AT_arc190_b [ARC190B] L Partition

There is an $ N \times N $ grid. Let $ (i,j) $ denote the cell at the $ i $ -th row from the top and the $ j $ -th column from the left. For $ K = 1, 2, \ldots, N $ , a **level $ K $ L-shape** is a set of $ 2K - 1 $ cells that satisfies at least one of the following four conditions: - All cells reachable from a certain cell $ (i,j) $ by moving down or right between $ 0 $ and $ K-1 $ cells, inclusive (where $ 1 \leq i \leq N-K+1 $ , $ 1 \leq j \leq N-K+1 $ ). - All cells reachable from a certain cell $ (i,j) $ by moving down or left between $ 0 $ and $ K-1 $ cells, inclusive (where $ 1 \leq i \leq N-K+1 $ , $ K \leq j \leq N $ ). - All cells reachable from a certain cell $ (i,j) $ by moving up or right between $ 0 $ and $ K-1 $ cells, inclusive (where $ K \leq i \leq N $ , $ 1 \leq j \leq N-K+1 $ ). - All cells reachable from a certain cell $ (i,j) $ by moving up or left between $ 0 $ and $ K-1 $ cells, inclusive (where $ K \leq i \leq N $ , $ K \leq j \leq N $ ). You are given a cell $ (a,b) $ and $ Q $ queries $ k_1, \ldots, k_Q $ . For each $ i $ , print the number, modulo $ 998244353 $ , of ways to partition the entire grid into exactly one level $ 1 $ L-shape, one level $ 2 $ L-shape, $ \ldots $ , and one level $ N $ L-shape so that cell $ (a,b) $ is contained in the level $ k_i $ L-shape.

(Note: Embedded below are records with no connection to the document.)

-- ==== Sys2Proof/Tests/Slice0.lean ====
section
/-! SUPPORT. The model's own tests. Every expected value is one of the spec's: the encodings and examples of
30_encoding.md R115 and R120 and the vectors of 95_test_vectors.md. The last part shows, for each statement
with premises, a state and operands that meet all of them. -/

namespace Sys2Proof.Tests

open Sys2Proof.Machine

-- One test after the other: many kernel evaluations at once would ask for many threads.
set_option Elab.async false

/-! ### WellFormed: an ill-formed term for each check, refused -/

theorem test_wf_pchk_odd : Instr.wf (.pchk 1) = false := by decide
theorem test_wf_pneg_rd : Instr.wf (.pneg 1 0) = false := by decide
theorem test_wf_pneg_rs : Instr.wf (.pneg 0 1) = false := by decide
theorem test_wf_padd_rd : Instr.wf (.padd 5 0 2) = false := by decide
theorem test_wf_padd_rs : Instr.wf (.padd 4 1 2) = false := by decide
theorem test_wf_padd_rt : Instr.wf (.padd 4 0 3) = false := by decide
theorem test_wf_pdbl_rd : Instr.wf (.pdbl 3 0) = false := by decide
theorem test_wf_pdbl_rs : Instr.wf (.pdbl 2 15) = false := by decide
theorem test_wf_pmul_rd : Instr.wf (.pmul 7 0 9) = false := by decide
theorem test_wf_pmul_rs : Instr.wf (.pmul 6 1 9) = false := by decide
theorem test_wf_pser_odd : Instr.wf (.pser .compressed 7) = false := by decide
theorem test_wf_ppar_odd : Instr.wf (.ppar 9) = false := by decide
theorem test_wf_pmul_odd_scalar : Instr.wf (.pmul 6 0 9) = true := by decide

/-! ### Decoding: a word written out field by field from 30_encoding.md R111 and R115
(res, f, rt, rs, rd, op), for every constructor -/

theorem test_decode_mred :
    decode 0b00000000000_1_0000_1111_0001_00000001#32 = some (.mred .curveP 1 15) := by decide
theorem test_decode_madd :
    decode 0b00000000000_0_0010_0001_0011_00000010#32 = some (.madd .mod 3 1 2) := by decide
theorem test_decode_msub :
    decode 0b00000000000_1_0000_0010_0000_00000011#32 = some (.msub .curveP 0 2 0) := by decide
theorem test_decode_mmul :
    decode 0b00000000000_1_1111_1111_1111_00000100#32 = some (.mmul .curveP 15 15 15) := by decide
theorem test_decode_minv :
    decode 0b00000000000_0_0000_0100_0101_00000101#32 = some (.minv .mod 5 4) := by decide
theorem test_decode_pchk :
    decode 0b00000000000_0_0000_1000_0000_00010000#32 = some (.pchk 8) := by decide
theorem test_decode_pneg :
    decode 0b00000000000_0_0000_0000_0010_00010001#32 = some (.pneg 2 0) := by decide
theorem test_decode_padd :
    decode 0b00000000000_0_0010_0000_0100_00010010#32 = some (.padd 4 0 2) := by decide
theorem test_decode_pdbl :
    decode 0b00000000000_0_0000_0000_0010_00010011#32 = some (.pdbl 2 0) := by decide
theorem test_decode_pmul :
    decode 0b00000000000_0_1001_0000_0110_00010100#32 = some (.pmul 6 0 9) := by decide
theorem test_decode_pser :
    decode 0b00000000000_1_0000_0110_0000_00100000#32 = some (.pser .compressed 6) := by decide
theorem test_decode_ppar :
    decode 0b00000000000_0_0000_0000_1000_00100001#32 = some (.ppar 8) := by decide
theorem test_decode_cfg :
    decode 0b00000000000_0_0000_0000_0000_00110000#32 = some .cfg := by decide
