-- ==== Sys2Proof/Machine/Device.lean ====
section
/-! DEFINITION. The Device agent (44_device_agent.md R250 to R267): four moves, each enabled exactly where the contract says. -/

namespace Sys2Proof.Machine

/-- The window of activity of the two moves that touch shared memory (R253, R255, R263). -/
def deviceActive (s : State) : Bool := (decide (s.life = .running) || decide (s.life = .stopping)) && !s.devQuiesced

/-- The Device's reads of a descriptor: all four words (20_memory.md R90). The `status` word is the poll of OWN, `next` is what it
follows (44_device_agent.md R251 (d); log 23). -/
def devReadDesc (d : Dir) (i : Nat) (s : State) : Run Desc := do
  let status ← memRead32 .device (statusAddr s.cfg d i) s
  let control ← memRead32 .device (controlAddr s.cfg d i) s
  let bufferAddress ← memRead32 .device (bufferAddressAddr s.cfg d i) s
  let next ← memRead32 .device (nextAddr s.cfg d i) s
  pure ⟨status, control, bufferAddress, next⟩

/-- DEV_TX_COMPLETE with its flags draw (R253): the frame is read before the status word is written. -/
def devTxComplete (flags : Word) (s : State) : Run State :=
  if deviceActive s && s.own .tx s.devTxCur then do
    let c := s.cfg
    let slot := s.devTxCur
    let desc ← devReadDesc .tx slot s
    let frame ← memReadBytes .device desc.bufferAddress s (sizeOf c desc.control)
    let s ← memWrite32 .device (statusAddr c .tx slot) (txDoneStatus c flags) { s with wire := s.wire ++ [frame] }
    pure { s with devTxCur := advance slot c.nTx }
  else noMove .notEnabled

/-- The draw of DEV_RX_FILL is inside the contract: at most SLOT_SIZE bytes, a length the field holds (R251 (b), R255). -/
def fillAllowed (c : Config) (data : List Byte) (len : Nat) : Bool :=
  decide (data.length ≤ c.slotSize) && decide (len < 2 ^ c.rxLenW)

/-- DEV_RX_FILL with its draws (R255): the bytes are written before the status word. -/
def devRxFill (data : List Byte) (len : Nat) (flags : Word) (s : State) : Run State :=
  if deviceActive s && s.own .rx s.devRxCur then
    if fillAllowed s.cfg data len then do
      let c := s.cfg
      let slot := s.devRxCur
      let desc ← devReadDesc .rx slot s
      let s ← memWriteBytes .device desc.bufferAddress data s
      let s ← memWrite32 .device (statusAddr c .rx slot) (rxFillStatus c flags len) s
      pure { s with devRxCur := advance slot c.nRx }
    else noMove .outsideContract
  else noMove .notEnabled

/-- DEV_SET_STATUS(bits) (R257): no bit is set without the latch. -/
def devSetStatus (bits : Word) (s : State) : State :=
  { s with dmaStatus := s.dmaStatus ||| bits, irqPending := s.irqPending || decide (bits ≠ 0#32) }

/-- DEV_LINK_SET(raw) (R259). -/
def devLinkSet (raw : Word) (s : State) : State := { s with linkStatus := raw }

/-- A Device move given with its draws. -/
def runDevMove : DevMove → State → Run State
  | .txComplete flags, s => devTxComplete flags s
  | .rxFill data len flags, s => devRxFill data len flags s
  | .setStatus bits, s => pure (devSetStatus bits s)
  | .linkSet raw, s => pure (devLinkSet raw s)

/-- Device moves one after another. -/
def runDevMoves : List DevMove → State → Run State
  | [], s => pure s
  | m :: rest, s => do
    let s ← runDevMove m s
    runDevMoves rest s

/-- DEV_TX_COMPLETE, its draw on the bus. -/
def execDevTxComplete (s : State) : Out := finish (devTxComplete s.bus.devFlags s)

/-- DEV_RX_FILL, its draws on the bus. -/
def execDevRxFill (s : State) : Out := finish (devRxFill s.bus.data s.bus.len s.bus.devFlags s)

/-- DEV_SET_STATUS, its draw on the bus; enabled always. -/
def execDevSetStatus (s : State) : Out := finish (pure (devSetStatus s.bus.bits s))

/-- DEV_LINK_SET, its draw on the bus; enabled always. -/
def execDevLinkSet (s : State) : Out := finish (pure (devLinkSet s.bus.raw s))

end Sys2Proof.Machine
end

The input is given from Standard Input in the following format: > $ N $ $ a $ $ b $ $ Q $ $ k_1 $ $ \cdots $ $ k_Q $

Print $ Q $ lines. The $ i $ -th line should contain the number, modulo $ 998244353 $ , of ways to partition the grid into exactly one level $ 1 $ L-shape, one level $ 2 $ L-shape, $ \ldots $ , and one level $ N $ L-shape so that cell $ (a,b) $ is contained in the level $ k_i $ L-shape.

### Sample Explanation 1 The six ways shown in the following figure are the solutions. In the figure, an integer $ k $ in a cell means that the cell belongs to the level $ k $ L-shape.  ### Constraints - $ 1 \leq N \leq 10^7 $ - $ 1 \leq a \leq N $ - $ 1 \leq b \leq N $ - $ 1 \leq Q \leq \min\lbrace N, 200000 \rbrace $ - $ 1 \leq k_1 < \cdots < k_Q \leq N $ - All input values are integers.